Frances Verter, PhD, Roberto Waddington, Alexey Bersenev, MD PhD

Let's say that you are a medical consumer who lives in the United States. We are all medical consumers at some point in our lives. Financially, does it make more sense for you to save your own stem cells for later use, or to assume that you will buy an off-the-shelf stem cell therapy when the time comes that you need one?

From a medical perspective, there may be biological advantages to either saving your own cells versus buying donor cells. Perhaps in a couple of decades "personalized medicine" will become the norm, so that having your own stem cells confers a big medical advantage towards treating your health conditions. On the other hand, any donor stem cell therapy that makes it through FDA approval and becomes available as an off-the-shelf product will have a well-established profile of safety and performance against controls.

But let's put medicine aside for now, and compare the two options from a strictly financial perspective. We will construct a cost comparison of therapy with mesenchymal stem cells (MSC) taken from blood-forming tissue: storing your own versus buying a product. On both sides of this comparison, the MSC have to be isolated and grown in a laboratory to obtain a sufficient dose for therapy.

This is an important caveat: we are comparing the costs of stem cells when they are part of a so-called "manufactured" therapy product. In the United States, there is a big difference in how the FDA regulates stem cells, even your own stem cells, depending on whether they are raw or "minimally manipulated", versus "more than minimally manipulated" (this is the FDA language). Any time stem cells are cultured, even if your own cells are grown and then re-infused, the FDA considers the therapy to be a biologic drug, and it is subjected to a much higher and more expensive level of regulation.

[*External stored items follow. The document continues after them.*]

-- ==== Sys2Proof/Machine/Ops.lean ====
section
/-! DEFINITION. The shared operations: sparse memory, poison, event logs, interrupts, access violations, suites and their
dies, tasks and their statuses. -/

namespace Sys2Proof.Machine

/-- What one command answers. -/
abbrev Out := Host.Outcome State Fault Refusal

/-! ## Sparse maps in canonical form (memory) -/

/-- Read a key; an unlisted key reads `d`. -/
def sget {β : Type} (d : β) : List (Nat × β) → Nat → β
  | [], _ => d
  | (a, v) :: m, k => if a = k then v else sget d m k

/-- Write a key, keeping keys strictly rising and no entry equal to `d`. -/
def sput {β : Type} [DecidableEq β] (d : β) : List (Nat × β) → Nat → β → List (Nat × β)
  | [], k, v => if v = d then [] else [(k, v)]
  | (a, w) :: m, k, v =>
    if k < a then (if v = d then (a, w) :: m else (k, v) :: (a, w) :: m)
    else if k = a then (if v = d then m else (k, v) :: m)
    else (a, w) :: sput d m k v

/-- Canonical form: keys strictly above `lo`, rising, no entry equal to `d`. -/
def swfFrom {β : Type} [DecidableEq β] (d : β) : Option Nat → List (Nat × β) → Bool
  | _, [] => true
  | lo, (a, v) :: m => (match lo with | none => true | some l => decide (l < a)) && !decide (v = d) && swfFrom d (some a) m

/-- Memory's canonical form: addresses strictly rising, no listed byte equal to 0, what an unlisted byte reads as (R318: the
visible memory of a suite that can run is zero filled). -/
def Memory.wf (m : List Host.Cell) : Bool := swfFrom (0 : Byte) none m

/-- A byte of the visible memory, at byte address 64 x unit + offset (R6, R193). -/
def State.byte (s : State) (a : Nat) : Byte := sget 0 s.mem a

/-- `n` bytes from a byte address. -/
def State.bytes (s : State) (a : Nat) : Nat → List Byte
  | 0 => []
  | n + 1 => s.byte a :: s.bytes (a + 1) n

/-- A little-endian number of `n` bytes in memory. -/
def State.le (s : State) (a n : Nat) : Nat := ofLE (s.bytes a n)

/-- Write bytes into a sparse memory. -/
def memPut (m : List Host.Cell) (a : Nat) : List Byte → List Host.Cell
  | [] => m
  | b :: bs => memPut (sput 0 m a b) (a + 1) bs

/-- Insert a line into the rising list of poisoned lines. -/
def poisonIns : List Nat → Nat → List Nat
  | [], u => [u]
  | v :: vs, u => if u < v then u :: v :: vs else if u = v then v :: vs else v :: poisonIns vs u

/-- Whether a line carries the poison marker (R199, R201). -/
def State.poisoned (s : State) (u : Nat) : Bool := s.poison.contains u

/-- Set the marker of a line. -/
def State.poisonLine (s : State) (u : Nat) : State := { s with poison := poisonIns s.poison u }

/-- Set the marker of each line that holds a byte of `[a, a + n)`. -/
def State.poisonRange (s : State) (a n : Nat) : State :=
  if n = 0 then s else (List.range ((a + n - 1) / 64 - a / 64 + 1)).foldl (fun t i => t.poisonLine (a / 64 + i)) s

/-- Whether any line of `[a, a + n)` carries the marker. -/
def State.poisonIn (s : State) (a n : Nat) : Bool :=
  n != 0 && s.poison.any fun u => decide (a / 64 ≤ u) && decide (u ≤ (a + n - 1) / 64)
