-- ==== Sys2Proof/Machine/Product.lean ====
section
/-! DEFINITION. PRODUCT, the product under SKIM FUSED and TOPK PRODUCT_SCAN: what a task asks, when it does not run (R132, R153, R174),
its tiles (R85, R133 to R147), and what its drain writes (R90, R91, R101, R102, R141 to R143, R171, R172). -/

namespace Sys2Proof.Machine

/-! ## What a product task asks -/

/-- The request of a product (R131, R152, R104). -/
structure ProdReq where
  mode : Nat
  a : Nat
  b : Nat
  c : Nat
  mask : Nat
  map : Nat
  dsrc : Nat
  accIn : Nat
  rowT : Nat
  satT : Nat
  va : Nat
  vb : Nat
  skipEmpty : Bool
  partNnz : Nat
  merge : Nat
  mergeCap : Nat
  needAcc : Bool
  needMap : Bool
  epi : Epi
  scan : Bool
  skim : Bool
  predict : Bool
  deriving DecidableEq, Repr

/-- The request of a PRODUCT (R131). -/
def TaskDesc.prodReq (d : TaskDesc) : ProdReq :=
  let fl := d.arg 8 1
  { mode := d.mode, a := d.tensor 0, b := d.tensor 1, c := d.tensor 2, mask := if d.mode = 2 then d.tensor 3 else 0xFFFF,
    map := if d.mode ≠ 2 ∧ bitOf fl 2 then d.tensor 3 else 0xFFFF, dsrc := d.tensor 4,
    accIn := if bitOf fl 1 then d.tensor 5 else 0xFFFF, rowT := d.tensor 6, satT := d.tensor 7, va := d.arg 0 4, vb := d.arg 4 4,
    skipEmpty := bitOf fl 0, partNnz := d.arg 12 4, merge := d.arg 16 5, mergeCap := d.arg 24 4,
    needAcc := bitOf fl 1, needMap := decide (d.mode ≠ 2) && bitOf fl 2, epi := d.epi, scan := false, skim := false, predict := false }

/-- The request of a TOPK PRODUCT_SCAN (R104): a PLAIN product whose C is not written. -/
def TaskDesc.scanReq (d : TaskDesc) : ProdReq :=
  { d.prodReq with mode := 0, mask := 0xFFFF, map := if bitOf (d.arg 8 1) 2 then d.tensor 3 else 0xFFFF,
                   needMap := bitOf (d.arg 8 1) 2, c := 0xFFFF, scan := true, epi := d.epi }

/-- The request of a SKIM PREDICT or FUSED, for its equivalent PLAIN product (R152). -/
def TaskDesc.skimReq (d : TaskDesc) : ProdReq :=
  { d.prodReq with mode := 0, c := d.tensor 3, mask := 0xFFFF, map := d.tensor 2, dsrc := 0xFFFF, accIn := 0xFFFF, needAcc := false,
                   needMap := true, skipEmpty := false, partNnz := 0, skim := true, predict := d.mode == 0 }

/-- The request of a task that runs on the panels, by its TYPE: a TOPK PRODUCT_SCAN, a SKIM, or a PRODUCT. -/
def TaskDesc.panelReq (d : TaskDesc) : ProdReq := if d.type = 7 then d.scanReq else if d.type = 2 then d.skimReq else d.prodReq

/-- A derivative source: its (possibly synthetic) tensor, whether it holds bits, and the stack frame it lies in. -/
structure DSource where
  t : Tensor
  bit : Bool
  frame : Option AstFrame
  deriving DecidableEq, Repr

/-- A checked product. -/
structure Prod where
  r : ProdReq
  M : Nat
  N : Nat
  K : Nat
  batch : Nat
  A : Tensor
  B : Tensor
  va : View
  vb : View
  aSt : Struct
  twin : List TwinList
  mask : Option (Tensor × Struct)
  map : Option Tensor
  C : Option Tensor
  cSt : Struct
  dsrc : Option DSource
  accIn : Option Tensor
  rowT : Option Tensor
  satT : Option Tensor
  splitRows : List Nat
  cutTiles : List Nat
  deriving DecidableEq, Repr

/-- Cut the listed strips of a twin entry, each with its slots in the tile, into parts: each part is the longest run of strips whose slots
number at most `lim` (R144). `cur` is the part under way with its slots. -/
def cutParts (lim : Nat) : List Nat → Nat → List (Nat × Nat) → List (List Nat)
  | cur, _, [] => if cur.isEmpty then [] else [cur]
  | cur, acc, (j, n) :: l =>
    if !cur.isEmpty && decide (lim < acc + n) then cur :: cutParts lim [j] n l else cutParts lim (cur ++ [j]) (acc + n) l

/-- Slots of each listed strip in the tile. -/
def TwinList.slots (l : TwinList) (strips : List Strip) : List Nat :=
  l.list.map fun j => match strips[j]? with | some p => if p.ok then (p.inTile l.window l.tile).length else 0 | none => 0

/-- The parts of a twin entry's list (R144). -/
def TwinList.parts (l : TwinList) (partNnz : Nat) (strips : List Strip) : List (List Nat) :=
  cutParts (if partNnz = 0 then 2048 else partNnz) [] 0 (l.list.zip (l.slots strips))

/-- The parts of the twin entry of output row tile `i` (R144). -/
def Prod.parts (p : Prod) (i : Nat) : List (List Nat) :=
  match p.twin.find? fun l => 64 * l.window + l.tile == i with
  | none => []
  | some l => l.parts p.r.partNnz p.aSt.strips

/-- Whether a tensor id denotes the activation stack (08, R180). -/
def Suite.isAst (u : Suite) (id : Nat) : Bool := u.ast.ctrl.getLsbD 31 && decide (u.ast.ctrl.toNat % 65536 = id)

/-- Size of a bit source or map row: T2 with SIZE[0] = ⌈N/2⌉ (R171). -/
def Tensor.isBits (t : Tensor) (n m b : Nat) : Bool := t.fmt == .t2 && t.slot == 0xFFFF && t.isD ((n + 1) / 2) m b

/-- Formats of a value source (R171). -/
def valueSourceFmt (f : Fmt) : Bool := f == .int8 || f == .e4m3 || f == .e5m2 || f == .e8m7

/-- The source rows of a stack frame as a tensor (R181). -/
def frameTensor (desc : Tensor) (addr n m b : Nat) (bit : Bool) : Tensor :=
  let f := if bit then .t2 else desc.fmt
  let nc := if bit then (n + 1) / 2 else n
  let rec64 := dRecord f nc / 64
  { desc with fmt := f, layout := .d, rank := 5, flags := 0, slot := if bit then 0xFFFF else desc.slot, size := [nc, m, b, 1, 1],
              stride := [0, rec64, rec64 * m, 0, 0], base := addr + 1, index := 0, twin := 0, skim := 0 }

/-- Units of a frame (R181). -/
def frameUnits (f : Fmt) (n m b : Nat) (bit : Bool) : Nat :=
  1 + m * b * dRecord (if bit then .t2 else f) (if bit then (n + 1) / 2 else n) / 64
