/-- RANK's work (R286): the CAND largest positions outside the live mask of each scheduled row. -/
def State.rankRun (s : State) (k : Fin 8) (t : Task) (c : MaskCtx) (gt : Tensor) : State :=
  let rows := (c.rows.zipIdx).map fun (r, i) =>
    let held := (c.st.places.filter fun (p : Place) => p.row == r).map fun (p : Place) => p.col
    let cols := (List.range c.m.nc).filter fun col => !held.contains col
    (r, cols.map fun col =>
      let e := s.readAt .int32 0 (gt.dPlace i col)
      let g := s.gridByte gt (gt.tileNo i col)
      let mark := e.code == rawMark && !e.pois
      (col, (if e.pois then Num.zero else if mark then Num.ofInt accMax g else Num.ofInt (signed 32 e.code) g), mark, e.pois))
  let s1 := rows.foldl (fun u (y : Nat × List (Nat × Num × Bool × Bool)) =>
    let r := y.1
    let es := y.2
    let top := topK c.r.cand (es.map fun (e : Nat × Num × Bool × Bool) => (⟨e.1, e.2.1⟩ : TopEnt))
    let bs := top.flatMap fun (e : TopEnt) => leBytes 4 e.pos ++ leBytes 2 (convE8M7 .up e.v.abs) ++ [0, 0]
    let pad := (List.replicate (c.r.cand - top.length) (leBytes 4 0xFFFFFFFF ++ leBytes 4 0)).flatten
    let u1 := u.write (c.r.candAt r) (bs ++ pad)
    if es.any (fun e => e.2.2.2) then u1.poisonRange (c.r.candAt r) (8 * c.r.cand) else u1) s
  let s2 := s1.maskWrite c.r.unit [(7, leBytes 1 1), (0x1C, leBytes 4 c.t)]
  let s3 := if rows.any fun x => x.2.any (·.2.2.1) then s2.worsen k t.h .saturated else s2
  (s3.reportAccess k t (if rows.any fun x => x.2.any (·.2.2.2) then some ((s.poisonOf [(gt.base, units (gt.extent 4)), (gt.index, units gt.gridBytes)]).getD 0) else none)
    ([(gt.base, units (gt.extent 4)), (gt.index, units gt.gridBytes)].findSome? fun r => s.firstBad k r.1 r.2)).finish k t.h .done

/-- MASK RANK (R286). -/
def State.maskRank (s : State) (k : Fin 8) (t : Task) : State :=
  s.runMask k t fun s c =>
  match s.tensor? k (t.desc.tensor 3) with
  | none => s.finish k t.h .formatError
  | some gt => s.rankRun k t c gt

/-- MASK RANK as a command: its effect on a started task (R286). -/
def execMaskRank (k : Fin 8) (h : Nat) (s : State) : Out :=
  .next (s.runTask k h 6 1 fun u t => u.maskRank k t)

/-! ## BUILD (R288 to R292) -/

/-- What BUILD chooses in one row block: kept and added (row, column) positions, positions removed, whether short, how many missing. -/
structure BlockPick where
  keep : List (Nat × Nat)
  add : List (Nat × Nat)
  sanded : Nat
  short : Bool
  missing : Nat
  deriving DecidableEq, Repr

/-- Take candidates in order until `need` are added, skipping M4 groups that hold four (R288). -/
def takeCands (m4 : Bool) (need : Nat) (keep : List (Nat × Nat)) : List (Nat × Nat) → List (Nat × Nat) → List (Nat × Nat)
  | acc, [] => acc
  | acc, p :: l =>
    if need ≤ acc.length then acc
    else if m4 ∧ 4 ≤ ((keep ++ acc).filter fun q => q.1 == p.1 && q.2 / 16 == p.2 / 16).length then takeCands m4 need keep acc l
    else takeCands m4 need keep (acc ++ [p]) l

/-- The selection of one scheduled row block (R288). -/
def State.pickBlock (s : State) (c : MaskCtx) (b : Nat) : BlockPick :=
  let rows := c.blockRows b
  let places := c.st.places.filter fun (p : Place) => rows.contains p.row
  let n := places.length
  let T := if c.r.target = 0 then n else c.r.target
  let bb := min n T
  let kk := bb - bb * c.r.drop / 65536
  let top := topK kk (places.map fun (p : Place) => (⟨c.m.lin p.row p.col, (s.readAt .m16 0 p).v⟩ : TopEnt))
  let keep := top.map fun e => (e.pos / c.m.nc, e.pos % c.m.nc)
  let need := if c.r.sandOnly then 0 else T - kk
  let ents := rows.flatMap fun r => (List.range c.r.cand).filterMap fun i =>
    let a := c.r.candAt r + 8 * i
    let col := s.le a 4
    if col < c.m.nc ∧ !(places.any fun (p : Place) => p.row == r && p.col == col) then
      some (⟨c.m.lin r col, decE8M7 (s.le (a + 4) 2)⟩ : TopEnt) else none
  let order := (topK ents.length ents).map fun e => (e.pos / c.m.nc, e.pos % c.m.nc)
  let add := takeCands (c.m.layout == .m4) need keep [] order.eraseDups
  { keep := keep, add := add, sanded := n - keep.length, short := decide (add.length < need), missing := need - add.length }
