-- ==== Sys2Proof/Machine/Tasks.lean ====
section
/-! DEFINITION. The life of a task (R25 to R46): fetch, dispatch and start, sync waits, slices, pairing, completion, watchdog and timeout,
barriers, and the MARK modes but for the step boundary. -/

namespace Sys2Proof.Machine

/-! ## The completion ring (R25, R38, R39) -/

/-- Entries of a ring from its SIZE register; 0 where SIZE is outside 4 to 16 (DEDUCED, log 16). -/
def ringLen (size : Word) : Nat := if 4 ≤ size.toNat % 32 ∧ size.toNat % 32 ≤ 16 then 2 ^ (size.toNat % 32) else 0

/-- Entries between two indices of a ring. -/
def ringUsed (n tail head : Nat) : Nat := if n = 0 then 0 else (tail + n - head % n) % n

/-- Whether the completion ring has an entry that is neither written nor reserved. -/
def CompRing.room (c : CompRing) : Bool := decide (ringUsed (ringLen c.size) c.tail c.head + c.reserved + 1 < ringLen c.size)

/-! ## Fetch (R28, R34, R36, R180, R186) -/

/-- A fetched task. `st` is its marker: a status other than DONE for a task that will not run. -/
def newTask (h : Nat) (d : TaskDesc) (queue : Nat) (program : Bool) (st : Status) (time : Nat) : Task :=
  { h := h, desc := d, queue := queue, program := program, state := .fetched, status := st, count := 0, sliced := false, stolen := false,
    retried := false, reserved := false, recompute := false, frame := none, waitFrom := time, wdLogged := false, arrived := 0,
    sent := [], railsLogged := [], seq := 0, got := [], deferred := d.deferred, took := 0, tilesDone := [], tilesOff := [], paired := [],
    parts := [], merged := [], mergedDone := [], stats := [], rowPois := [], satBy := [], logged := [] }

/-- The recompute segment after a program task (R186): open or not, the recorded ids, and whether this task opens or lies in a segment. -/
def segmentAfter (u : Suite) (d : TaskDesc) (rejected : Bool) : Bool × List Nat × Bool :=
  if d.type = 10 ∧ d.mode = 2 ∧ !rejected then
    let id := d.arg 0 4
    if u.ckpts.contains id then (true, u.ckpts, true)
    else if u.ckpts.length < 256 then (false, id :: u.ckpts, false)
    else (false, u.ckpts, false)
  else if u.recompute ∧ d.phase ≤ 1 then (true, u.ckpts, true)
  else (false, u.ckpts, false)

/-- The frames on the stack: pushed and not popped. -/
def AstState.live (a : AstState) : List AstFrame := a.frames.filter fun f => f.popTask.isNone

/-- Push a frame of `n` units for task `h` (R180 to R182): lost when it ends beyond SFN_AST_SIZE or an earlier push of the step is lost. -/
def AstState.push (a : AstState) (h n : Nat) : AstState :=
  let start := sumL (a.live.map (·.units))
  let lost := decide (a.size.toNat < start + n) || a.frames.any (·.lost)
  let peak := max a.peak.toNat (min (2 ^ 32 - 1) (start + n))
  { a with frames := a.frames ++ [{ pos := a.depth, units := n, start := start, pushTask := h, popTask := none, lost := lost }],
           depth := a.depth + 1, written := if lost then a.written else a.written + 1, used := if lost then a.used else a.used + n,
           demanded := max a.demanded (start + n), peak := BitVec.ofNat 32 peak }

/-- Pop the top frame for task `h` (R180); at depth 0 nothing is popped (R183). -/
def AstState.pop (a : AstState) (h : Nat) : AstState :=
  match a.live.getLast? with
  | none => a
  | some f => { a with frames := a.frames.map (fun x => if x.pushTask = f.pushTask then { x with popTask := some h } else x),
                       depth := a.depth - 1 }

/-- Release the frame that a completed task popped (R184). -/
def AstState.release (a : AstState) (h : Nat) : AstState :=
  match a.frames.find? fun f => f.popTask == some h && !f.lost with
  | none => a
  | some f => { a with frames := a.frames.filter (fun x => x.popTask != some h), written := a.written - 1, used := a.used - f.units }

/-- The stack operation of a PRODUCT or a TOPK PRODUCT_SCAN when its trowel takes it (R170, R180, R187): only a program task outside a recompute
segment that names the stack with a FUNC that has a source. -/
def State.astTake (s : State) (k : Fin 8) (h : Nat) (d : TaskDesc) (recompute : Bool) : AstState :=
  let a := s.suites[k].ast
  let r := d.panelReq
  let kind := dKind r.epi.func
  if !((d.type == 1 && d.mode != 2) || (d.type == 7 && d.mode == 1)) ∨ recompute ∨ kind = .none ∨ !s.suites[k].isAst r.dsrc then a
  else if r.epi.deriv then a.pop h
  else match s.tensor? k r.dsrc with
    | none => a
    | some x =>
      if kind ≠ .bit ∧ !valueSourceFmt x.fmt then a
      else a.push h (frameUnits x.fmt (d.dim 1) (d.dim 0) (d.dim 3) (kind == .bit))

/-- Append a task to a suite's tasks and count its handle; an EXCHANGE among the members of a group takes its task sequence (R238; log 65). -/
def Suite.addTask (u : Suite) (t : Task) : Suite :=
  let (n, v) := if t.desc.type = 4 ∧ t.desc.mode ≠ 9 ∧ t.status = .done then u.nextSeq (t.desc.arg 0 2) else (0, u)
  { v with tasks := v.tasks ++ [{ t with seq := n }], nextH := v.nextH + 1 }

/-- TASK_FETCH (R28, R30, R34, R36): the entry at HEAD of a queue, as the DMA returned it, or the next task of the running program. A
task that R30 rejects, and one that comes from a queue or to a suite that drains (R52), is fetched with the status it will complete with. DESIGN
CHOICE (log 62): a program task has queue number 0, which bits [1:0] of QUEUE in its completion record hold. -/
def execTaskFetch (k : Fin 8) (src : FetchSource) (s : State) : Out :=
  .next <|
    let u := s.suites[k]
    let mask := dieMaskOf (s.suiteDies k)
    if (s.coordinator k).isNone || !(u.st == .running || u.st == .draining) then s
    else match src with
      | .queue q bytes =>
        let sq := u.sq[q]
        let n := ringLen sq.size
        if sq.err || sq.fn.st == .stopped || n == 0 || sq.head == sq.tail then s
        else
          let bs := (bytes ++ List.replicate 128 0).take 128
          let st : Status := if taskRejected mask bs then .formatError
            else if sq.fn.st ≠ .running ∨ u.st ≠ .running then .disabled else .done
          s.modSuite k fun v =>
            ({ v with sq := v.sq.set q { sq with head := (sq.head + 1) % n }, clean := false }).addTask
              (newTask u.nextH (parseTask bs) q false st s.clk.time)
      | .program =>
        match u.run with
        | none => s
        | some r =>
          if r.steps = 0 ∨ r.ended ≠ 0 ∨ r.count ≤ r.pc then s
          else
            let a := 64 * r.prog + 128 * r.pc
            let bs := s.bytes a 128
            let d := parseTask bs
            let bad := taskRejected mask bs
            let pois := s.poisonIn a 128
            let (seg, ids, mine) := segmentAfter u d bad
            let end_ := d.type == 10 && d.mode == 1 && !bad && !pois
            let s1 := if pois then s.memError k ((s.poisonOf [(a / 64, 2)]).getD 0) 1 2 d.taskId else s
            let ast := if bad || pois then u.ast else s.astTake k u.nextH d mine
            let late := d.type == 1 && d.phase == 3 && (maskDies d.dieMask).any fun i => s.dies[i].trw.bwd.getLsbD 31
            s1.modSuite k fun v =>
              ({ v with run := some { r with pc := r.pc + 1, ended := if end_ then 0xFF else 0 }, recompute := seg, ckpts := ids,
                        ast := ast }).addTask
                { newTask u.nextH d 0 true (if pois then .poisoned else if bad then .formatError else .done) s.clk.time with
                  recompute := mine, deferred := d.deferred || late
                  frame := (ast.frames.find? fun (f : AstFrame) => f.pushTask == u.nextH || f.popTask == some u.nextH).map fun (f : AstFrame) => f.pos }

/-! ## What holds a task back (R28, R34, R37, R39, R80, R183, R184) -/

/-- The tasks of a suite that stand before task `h`: dispatched tasks in dispatch order, then fetched ones in fetch order. -/
def Suite.earlier (u : Suite) (h : Nat) : List Task := u.tasks.takeWhile fun t => t.h != h

/-- Tasks of the same queue, or of the program. -/
def Task.sameSource (a b : Task) : Bool := a.program == b.program && (a.program || a.queue == b.queue)

/-- The slots that a SCALE or slot-mode SKIM task changes: whether scale slots, first, count (R79, R164). -/
def TaskDesc.slotSpan (d : TaskDesc) : Option (Bool × Nat × Nat) :=
  if d.type = 9 then some (true, d.arg 0 2, d.arg 2 2)
  else if d.type = 2 ∧ 2 ≤ d.mode then some (false, d.arg 0 2, d.arg 2 2)
  else none

/-- Whether a task names a tensor whose scale slot, or a skim slot, lies in a span (R80, R164). -/
def State.usesSlot (s : State) (k : Fin 8) (d : TaskDesc) (x : Bool × Nat × Nat) : Bool :=
  let inside := fun (i : Nat) => decide (x.2.1 ≤ i) && decide (i < x.2.1 + x.2.2)
  if x.1 then d.tensors.any fun id => match s.tensor? k id with | some t => t.fmt.narrow && t.slot != 0xFFFF && inside t.slot | none => false
  else (d.type == 2 && decide (d.mode ≤ 1) && inside (d.arg 10 2)) ||
    d.tensors.any fun id => match s.suites[k].bindings.lookup id with | some i => inside i | none => false

/-- Whether the slot ordering of R80 lets a task start. -/
def State.slotOrder (s : State) (k : Fin 8) (t : Task) : Bool :=
  let before := (s.suites[k].earlier t.h).filter fun (x : Task) => x.state != .fetched
  (match t.desc.slotSpan with
   | some x => before.all fun y => !s.usesSlot k y.desc x
   | none => true) &&
  before.all fun y => match y.desc.slotSpan with | some x => !s.usesSlot k t.desc x | none => true

/-- Whether the activation stack lets a task start (R183, R184): the pushing task of a popped frame has completed; a pushed frame
overlaps no units still to be released, whether their pop runs or ended in a mismatch. -/
def Suite.astReady (u : Suite) (h : Nat) : Bool :=
  (match u.frameOf h true with
   | some f => !(u.tasks.any fun t => t.h == f.pushTask)
   | none => true) &&
  (match u.frameOf h false with
   | some f => f.lost || !((u.ast.frames.takeWhile (· != f)).any fun g => !g.lost && rangesMeet (f.start, f.units) (g.start, g.units))
   | none => true)

/-- Whether a task's sync-counter wait is over (R37). -/
def Suite.syncOk (u : Suite) (d : TaskDesc) : Bool := !decide (d.waitCtr < 1024) || ctrReached (u.ctr d.waitCtr) d.waitValue

/-- The members of the mask record of a MASK task: master, momentum, copy (R281). -/
def State.maskMembers (s : State) (rec_ : Nat) : List Nat :=
  ([0, 2, 4].map fun o => s.le (64 * rec_ + o) 2).filter (· != 0xFFFF)

/-- The tensors whose data an UPDATE, RELAY or EXCHANGE task writes (R118, R238, R255). -/
def TaskDesc.writesIds (d : TaskDesc) : List Nat :=
  (match d.type, d.mode with
   | 3, 5 | 3, 6 => []
   | 3, 4 => [d.tensor 0, d.tensor 1]
   | 3, _ => [d.tensor 1]
   | 4, 4 | 4, 7 | 4, 8 | 4, 9 => []
   | 4, _ => [d.tensor 1]
   | 5, 0 | 5, 4 => [d.tensor 0, d.tensor 1, d.tensor 2]
   | 5, 5 => [d.tensor 2]
   | _, _ => []).filter (· != 0xFFFF)

/-- Whether R284 sets a task against a mask record: a MASK task that names it, or a task that would write one of its members. -/
def State.meetsRecord (s : State) (d : TaskDesc) (rec_ : Nat) : Bool :=
  if d.type = 6 then d.arg 0 5 == rec_
  else decide (3 ≤ d.type) && decide (d.type ≤ 5) && d.writesIds.any (s.maskMembers rec_).contains

/-- Whether an earlier task that has not finished holds a task back under R284: a MASK task of its record, or a BUILD whose record it meets. -/
def State.maskHeld (s : State) (k : Fin 8) (t : Task) : Bool :=
  (s.suites[k].earlier t.h).any fun (x : Task) =>
    x.desc.type == 6 && (x.state == .waiting || x.state == .running) && (t.desc.type == 6 || x.desc.mode == 2) && s.meetsRecord t.desc (x.desc.arg 0 5)

/-- The step of a task (R285): that of its STEP argument where a MASK task names one, else SFN_STEP. -/
def State.taskStep (s : State) (k : Fin 8) (d : TaskDesc) : Nat :=
  if d.type = 6 ∧ d.arg 8 4 ≠ 0xFFFFFFFF then d.arg 8 4 else s.suites[k].step.toNat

Let's continue with our effort to construct a cost comparison for stem cell therapy consisting of MSC that have been cultured to expand the cell count. This type of stem cell is ideal for a comparison of your cells versus donor cells, because MSC do not require considerable donor-patient matching, so in theory your own cells or donor cells could both be well suited for the same medical therapy.

On the one side we have your own MSC. For the sake of this argument, we assume that when you were born your parents banked the MSC in your umbilical cord tissue. We further assume that the laboratory separated the MSC from the cord tissue and cultured the MSC to expand the cell count up to a potential therapeutic dose before they were cryopreserved. At the Genesis Bank, one of several companies offering this type of service direct to consumers for comparable prices, the generation of isolated and expanded MSC currently carries a first year cost of $3725, and a total cost of $5600 after 20 years of storage. Since this is paid in installments over 20 years, the consumer cost in today's money is only $5,021, assuming a 4% nominal interest rate. This storage plan allows the consumer to amortize the upfront cost of obtaining cells for therapies that could potentially be delivered to multiple family members over multiple treatments.

On the other side we compare to donated MSC that have been prepared in a biologic drug. For the sake of this argument, our comparison drug is Prochymal. The U.S. company Osiris Therapeutics (Nasdaq: OSIR) originally developed Prochymal, but it was sold last week to Mesoblast Limited (ASX:MSB; USOTC:MBLTY) of Australia. Prochymal is under study for several indications and in 2012 it was approved for Graft-versus-Host Disease in both New Zealand and Canada. The CEO of Osiris has said the cost for 10 pediatric doses of Prochymal is $200,000, or $20,000 per dose (earnings call on 7 May 2013). We will adopt that as a preliminary estimate of the cost per dose for approved indications in the United States.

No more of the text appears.